11-30-2001





























"The Corrections" by Jonathan Franzen


Reviewed by Adam Petty

Guest Writer

As a source of strength and encouragement, Gary Lambert keeps a mental Top Ten list of his wife Caroline's best sayings. Gary is a vice president at CenTrust Bank with a spacious house in the suburbs of Philadelphia, comfortably situated in the upper middle-class. Some of these aphorisms sound like self-empowering yuppiespeak: ``You don't have to apologize for buying the BMW,'' ``You're nothing at all like your father,'' ``Let's buy both!'' The most telling one, however, is saved for last: ``There's absolutely nothing useful about suffering,'' meaning that suffering will never get you better stock options or improve your IPO.
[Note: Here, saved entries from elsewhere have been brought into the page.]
-- ==== Sys2Proof/Machine/HostOps.lean ====
section
/-! DEFINITION. The host interface's own happenings (R459, R460, R475, R487, R519) and the safety channels' transfers (R462 to
R468, R471, R473, R476). -/

namespace Sys2Proof.Machine

/-! ### The event FIFO (R460) -/

/-- R12: where the number of events that HIF_EVT_POP can return in this ECLK stands in the list of RC fields. -/
def rcPopAt : Nat := 14

/-- R12, R460: a read of HIF_EVT_POP removes the oldest event of those that the FIFO held as the ECLK began; a drop run's entry
takes the entry that becomes free. -/
def popEvent (s : State) : Word32 × State :=
  match s.hif.fifo, nth s.rcOld rcPopAt 0 with
  | [], _ => (0, s)
  | _, 0 => (0, s)
  | c :: rest, n + 1 =>
    let s := { s with hif := { s.hif with fifo := rest }, rcOld := s.rcOld.set rcPopAt n }
    let s := if s.hif.dropRun then
        let s := markEvt s 0x1203
        signalEvent { s with hif := { s.hif with fifo := s.hif.fifo ++ [0x1203], dropRun := false } } 0x1203
      else s
    (BitVec.ofNat 32 (put 0 16 c.toNat + put 31 1 1), s)

/-- R460: a read of HIF_EVT_POP by the host or a keeper-mode thread; the code it returns is the access's answer. -/
def execEvtPop (who : Agent) (s : State) : Host.Outcome State Fault Refusal :=
  if !agentKeeperOrHost s who then done s
  else
    let r := popEvent s
    done { r.2 with hif := { r.2.hif with reply := .data (leBytes 4 r.1.toNat) } }

/-! ### MSI-X (R459) -/

/-- A vector changed. -/
def updVector (v : Nat) (f : MsixVec → MsixVec) (s : State) : State :=
  { s with hif := { s.hif with vectors := upd s.hif.vectors v f } }

/-- R459: the mask bit of a vector is cleared: a vector whose PBA bit is set sends its message. -/
def unmaskVector (v : Nat) (s : State) : State :=
  let e := nth s.hif.vectors v {}
  let s := updVector v (fun e => { e with masked := false, pba := false }) s
  if e.pba then signalMsix s v else s

/-- R459: the mask bit of a vector is set; a merged message that still waits sets the PBA bit. -/
def maskVector (v : Nat) (s : State) : State :=
  updVector v (fun e => { e with masked := true, pba := e.pba || e.waiting, waiting := false }) s

/-- R459: an unmasking by the host. -/
def execMsixUnmask (v : Fin 64) (s : State) : Host.Outcome State Fault Refusal :=
  if (nth s.hif.vectors v.val {}).masked then done (unmaskVector v.val s) else done s

/-- R459: 1.0 µs after a vector's previous message its merged message goes. -/
def execMsixPendingSend (v : Fin 64) (s : State) : Host.Outcome State Fault Refusal :=
  let e := nth s.hif.vectors v.val {}
  if e.waiting && !e.masked && decide (e.lastSent.getD 0 + 1200 ≤ s.clock.watch) then done (sendMsix s v.val) else done s

/-! ### Resets and training of the host interface (R475, R487, R519) -/

/-- The rails of the host interface are present (R519). -/
def hifPowered (s : State) : Bool := s.rails.asy && s.rails.core && s.pwr.cur != .hold && s.pwr.cur != .off

/-- R475: the copies that have left and not reached the host are discarded; how many is open. -/
def dropCopies (s : State) : Nat × State :=
  let copies := (s.hif.posted.reverse.takeWhile fun w => w.data.length == 64).length
  if s.hif.copyEn && decide (0 < copies) then
    let f := drawFree s
    let k := f.1.toNat % (copies + 1)
    (k, { f.2 with hif := { f.2.hif with posted := f.2.hif.posted.take (f.2.hif.posted.length - k) } })
  else (0, s)

/-- R475, R487: the host interface alone is reset; HIF_EVT_LOST and HIF_COPY_DROP keep their counts. -/
def resetHif (s : State) : State :=
  let d := dropCopies s
  { d.2 with
    hif := { posted := d.2.hif.posted, evtLost := d.2.hif.evtLost, copyDrop := satAdd 32 d.2.hif.copyDrop d.1 }
    cyc := { d.2.cyc with sets := d.2.cyc.sets.filter fun c => blockOf c != 0x12, pushed := 0 } }

/-- R475: the link goes down in this reset. -/
def takesLinkDown (s : State) (kind : HostResetKind) : Bool :=
  s.hif.linkUp && (kind == .linkDown || kind == .perstN)

/-- R475, R96: a reset of the host interface alone. -/
def execHostReset (kind : HostResetKind) (s : State) : Host.Outcome State Fault Refusal :=
  if !hifPowered s then done s
  else
    let down := takesLinkDown s kind
    let s := resetHif s
    let s := setHw .hostReset { s with sys := { s.sys with hostAt := some s.clock.watch } }
    let s := raise 0x0104 s
    done (if down then raise 0x1201 s else s)

/-- R519: the link trains to L0. -/
def execPcieLinkTrained (speed : BitVec 3) (width : BitVec 4) (s : State) : Host.Outcome State Fault Refusal :=
  if hifPowered s && !s.hif.linkUp then
    done { s with hif := { s.hif with linkUp := true, speed := speed, width := width } }
  else done s

/-! ### Transfers on the safety channels -/

/-- R61, R471: the channels answer: VDD_ASY is present and the device is not in HOLD or OFF. -/
def channelsAnswer (s : State) : Bool := s.rails.asy && s.pwr.cur != .hold && s.pwr.cur != .off

/-- R474: the entries of a queue that entered before the current PCLK; a batch of the PCLK of the fall joins the next message.
The spec says this of a batch; the model takes notices in the same way, and entries of the two PCLK until the message is
formed (assumption 79). -/
def queuedBefore (s : State) (c : SafetyCh) : Nat :=
  (c.queue.filter fun r => decide (s.clock.watch % 6 < now s - r.release)).length

/-- R462: the fall of CS_N, sampled in this PCLK: the message is formed two PCLK later. -/
def execSpiCsFall (ch : Channel) (s : State) : Host.Outcome State Fault Refusal :=
  if (chanOf s ch).selected then done s
  else
    let n := queuedBefore s (chanOf s ch)
    done (updChan s ch fun c => { c with selected := true, forming := some (6 * (s.clock.watch / 6 + 2), n) })

/-- R462, R463, R471, R476: the message of a transfer, of the first n entries of the queue; none is 0x00 bytes. -/
def messageFor (s : State) (c : Channel) (n : Nat) : Option Message :=
  if !channelsAnswer s then none
  else if assayerStarted s then some (formMessage s c n)
  else (chanOf s c).frozen

/-- R462, R469, R474: the message of a transfer is formed when its time has come. -/
def formDue (ch : Channel) (s : State) : State :=
  match (chanOf s ch).forming with
  | some (t, n) =>
    if s.clock.watch < t then s
    else
      let m := messageFor s ch n
      let live := channelsAnswer s && assayerStarted s
      updChan s ch fun c =>
        { c with forming := none, cur := m, formed := c.formed || live, noticeLost := c.noticeLost && !live }
  | none => s

/-- R468: a message has been consumed: its entries leave the queue; a frozen one advances nothing (R476). -/
def consumeMessage (m : Message) (t : Nat) (c : SafetyCh) : SafetyCh :=
  let frozen := m.hdr.safe == 2 || m.hdr.seq != c.msgSeq
  let c := { c with lastConsumed := t, lateRaised := false, lastSeq := m.hdr.seq }
  if frozen then c else { c with msgSeq := c.msgSeq + 1, queue := c.queue.drop m.records.length }

/-- R468, R469: CS_N rises after a number of bytes; queue room that comes free lets a batch enter later. -/
def execSpiCsRise (ch : Channel) (bytes : Nat) (s : State) : Host.Outcome State Fault Refusal :=
  let c := chanOf s ch
  if !c.selected then done s
  else
    let s := updChan s ch fun c => { c with selected := false, forming := none, cur := none }
    match c.cur with
    | none => done s
    | some m =>
      if m.bytes.length ≤ bytes then done (updChan s ch (consumeMessage m (now s)))
      else
        done (raise 0x1211 (updChan s ch fun c =>
          { c with trunc := satAdd 32 c.trunc 1, noticeLost := c.noticeLost || m.hdr.noticeLost }))

/-- R471: 2 ms without a consumed message. -/
def execSfpPollLate (ch : Channel) (s : State) : Host.Outcome State Fault Refusal :=
  let c := chanOf s ch
  if channelsAnswer s && assayerStarted s && !c.lateRaised && decide (c.lastConsumed + 2400000 ≤ now s) then
    done (raise 0x1212 (updChan s ch fun c => { c with lateRaised := true }))
  else done s

/-- R473, R496: a pad differs from its driven level for 1.0 µs. -/
def execSfpLineStuck (_line : SafetyLine) (s : State) : Host.Outcome State Fault Refusal :=
  if s.rails.asy && s.rails.io then done (detectS2 0x1215 s) else done s

end Sys2Proof.Machine
end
Gary is the eldest of the Lambert children, the family at the center of Jonathan Franzen's new novel The Corrections. But all is not well with Gary: he's trying to assure himself that he is not clinically depressed by keeping close tabs on his serotonin levels. His younger brother Chip, a former professor fired for having an affair with one of his students, is busily working on a screenplay involving academic discourses on Tudor drama. And Denise, the youngest child, is a chef at Philadelphia's hottest restaurant who is also carrying on an affair with the restaurant owner's wife.

Enid Lambert likely wouldn't approve of her children's activities, because ``[t]he one thing she knew categorically, the principle she embraced the more passionately the more it was ridiculed in the media and popular entertainments, was that sex before marriage was immoral.'' Enid lives in St. Jude, a fictional town in the Midwest named after the patron saint of lost causes. Fictional or not, her children couldn't wait to leave town for the east coast, as all citizens of the rural Midwest are archly conservative, culturally backward and hopelessly obese. Enid divides her time between caring for her husband Alfred, a retired engineer afflicted with Parkinson's disease, and trying to convince her children to come home for one last Christmas, while their father is still alive.

One final family Christmas is Enid's most fervent wish because, as Denise explains, ``she loves Christmas the way other people love sex.'' This wish of hers gives the novel its forward punch.

As Enid gets ahold of her children in the middle of their respective crises, we get to know each family member's background and circumstances. Chip's role in the academy leads to some funny observations about the country's English departments, and Gary's world of SUVs and corporate seminars is well, if exhaustively, detailed. Some of Franzen's best writing, however, is about Alfred and his affliction. Perhaps this is surprising because Franzen at 42 is still a young man, unacquainted with the troubles of old age. Nonetheless, descriptions such as this one, of Alfred trying to eat one of his daughter's appetizers while his hands are shaking, are masterly: ``As if waiting for a break in a downpour so that he could run from his car into a grocery store, he waited for a lull in his tremor so that he could reach out and safely eat what she'd brought him.''

Enid's children do eventually make it to St. Jude at Christmas, for reasons of guilt or responsi-bility or simply feeling lost. This is the novel's centerpiece, and it's an elegant one. Watching this family try to take care of itself--and doing about as well as you'd expect--is involving and even moving. But Franzen puts a lot of other stuff on the table as well. There are several minor subplots and asides, including ones about anarchists, serial killers, the basics of metallurgy, and the economic history of Lithuania.

Some of these seem tacked on and only distantly related to the main story. Now, there's nothing wrong with ambition. If Franzen wants to take a group portrait of American society in the late 20th century, he's welcome to try. But in his effort to include something of everything, heads are cropped and people off to the side make goofy faces, distracting readers from the main characters. Franzen is a strong writer, but anyone would be hard pressed to form so many disparate elements into a cohesive whole.

As it stands, The Corrections is still a good book with much to offer. But if it had had some of its fat trimmed it could have been a better, leaner story.